You can even extend the "ptr_tokenizer_fun" to a general adapter class:

//==========================================================================
template <typename Tokenizer>
struct tokenizer_adapter
    : tokenizer_traits<Tokenizer>
{
    tokenizer_type tokenizer_;

    tokenizer_adapter( const tokenizer_type& tokenizer = tokenizer_type() )
        : tokenizer_( tokenizer )
        {}

    bool operator ()(
        iterator_type& next, iterator_type end, token_type& tok )
    {
        return tokenizer_( next, end, tok );
    }
};
//==========================================================================

If someone prefers their iterators to remain unchanged, get the next
iterator as the return value, and make it explicit that the token is changed
by using a pointer, they can do this:

//==========================================================================
template <typename Iter, typename Tok>
struct tokenizer_traits<Iter (*)(Iter, Iter, Tok*)>
{
    typedef Iter (*tokenizer_type)(Iter, Iter, Tok*);
    typedef Iter iterator_type;
    typedef Tok token_type;
};

template <typename Iter, typename Tok>
struct tokenizer_adapter<Iter (*)(Iter, Iter, Tok*)>
    : tokenizer_traits<Iter (*)(Iter, Iter, Tok*)>
{
    tokenizer_type tokenizer_;

    tokenizer_adapter( const tokenizer_type& tokenizer = tokenizer_type() )
        : tokenizer_( tokenizer )
        {}

    bool operator ()(
        iterator_type& next, iterator_type end, token_type& tok )
    {
        next = tokenizer_( next, end, &tok );
        return next != end;
    }
};
//==========================================================================

>> It choked on me, see below.
>
> Go ahead and add a default, do-nothing constructor to the tokenizer.
> It probably won't hurt anything.
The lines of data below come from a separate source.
-- ==== Sys2Proof/Syntax.lean ====
section
/-! DEFINITION. The instructions: one constructor for each of the 34 rows of spec/opcode_table.json (30_encoding.md R52), in the
table's order. A field has exactly the width its encoding gives it (R51), so no term carries a value that no word encodes. -/

namespace Sys2Proof

/-- The 34 instructions. `x` and `y` are the register fields X and Y, `nn`, `nnn` and `n` the fields NN, NNN and N. -/
inductive Instr where
  /-- 00E0 CLS: clear the display (R94). -/
  | cls
  /-- 00EE RET: return from subroutine (R59). -/
  | ret
  /-- 1NNN JP NNN: jump (R60). -/
  | jp (nnn : Addr12)
  /-- 2NNN CALL NNN: call subroutine (R61). -/
  | call (nnn : Addr12)
  /-- 3XNN SE VX,NN: skip if equal to immediate (R62). -/
  | seImm (x : Reg) (nn : Byte)
  /-- 4XNN SNE VX,NN: skip if not equal to immediate (R63). -/
  | sneImm (x : Reg) (nn : Byte)
  /-- 5XY0 SE VX,VY: skip if registers equal (R64). -/
  | seReg (x y : Reg)
  /-- 6XNN LD VX,NN: load immediate (R69). -/
  | ldImm (x : Reg) (nn : Byte)
  /-- 7XNN ADD VX,NN: add immediate, no flag (R70). -/
  | addImm (x : Reg) (nn : Byte)
  /-- 8XY0 LD VX,VY: register move (R71). -/
  | ldReg (x y : Reg)
  /-- 8XY1 OR VX,VY (R72). -/
  | orReg (x y : Reg)
  /-- 8XY2 AND VX,VY (R73). -/
  | andReg (x y : Reg)
  /-- 8XY3 XOR VX,VY (R74). -/
  | xorReg (x y : Reg)
  /-- 8XY4 ADD VX,VY: add with carry out (R75). -/
  | addReg (x y : Reg)
  /-- 8XY5 SUB VX,VY: X minus Y (R76). -/
  | sub (x y : Reg)
  /-- 8XY6 SHR VX,VY: shift VY right into VX (R78). -/
  | shr (x y : Reg)
  /-- 8XY7 SUBN VX,VY: Y minus X (R77). -/
  | subn (x y : Reg)
  /-- 8XYE SHL VX,VY: shift VY left into VX (R79). -/
  | shl (x y : Reg)
  /-- 9XY0 SNE VX,VY: skip if registers differ (R65). -/
  | sneReg (x y : Reg)
  /-- ANNN LD I,NNN: set the index register (R81). -/
  | ldI (nnn : Addr12)
  /-- BNNN JP V0,NNN: indexed jump (R66). -/
  | jpV0 (nnn : Addr12)
  /-- CXNN RND VX,NN: random byte combined with an immediate (R80). -/
  | rnd (x : Reg) (nn : Byte)
  /-- DXYN DRW VX,VY,N: draw an N-row sprite from memory at I (R95). -/
  | drw (x y : Reg) (n : Nibble)
  /-- EX9E SKP VX: skip if the key numbered VX is pressed (R99). -/
  | skp (x : Reg)
  /-- EXA1 SKNP VX: skip if the key numbered VX is not pressed (R100). -/
  | sknp (x : Reg)
  /-- FX07 LD VX,DT: read the delay timer (R101). -/
  | ldVxDt (x : Reg)
  /-- FX0A LD VX,K: blocking key read (R102). -/
  | ldVxK (x : Reg)
  /-- FX15 LD DT,VX: set the delay timer (R103). -/
  | ldDtVx (x : Reg)
  /-- FX18 LD ST,VX: set the sound timer (R104). -/
  | ldStVx (x : Reg)
  /-- FX1E ADD I,VX: add a register to the index (R82). -/
  | addI (x : Reg)
  /-- FX29 LD F,VX: point the index at a digit glyph (R83). -/
  | ldF (x : Reg)
  /-- FX33 LD B,VX: BCD store (R84). -/
  | ldB (x : Reg)
  /-- FX55 LD [I],VX: store registers V0..VX (R85). -/
  | storeRegs (x : Reg)
  /-- FX65 LD VX,[I]: load registers V0..VX (R86). -/
  | loadRegs (x : Reg)
deriving DecidableEq, Repr

end Sys2Proof
end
One thing about this tokenizer, is
> that it is just a sample, and does not correctly handle the boundary
> conditions where either what,with or both are empty strings. As this
> is just a demo and not production code, I have not felt it was too
> bad. However, I have created an updated version that fixes this
> problem. I may post it later, if enough people ask me to.

Another respondent said that my compiler has the problem, not your code.
Anyway, it is reasonable that a tokenize may not have a default constructor,
so your code should be ready for it.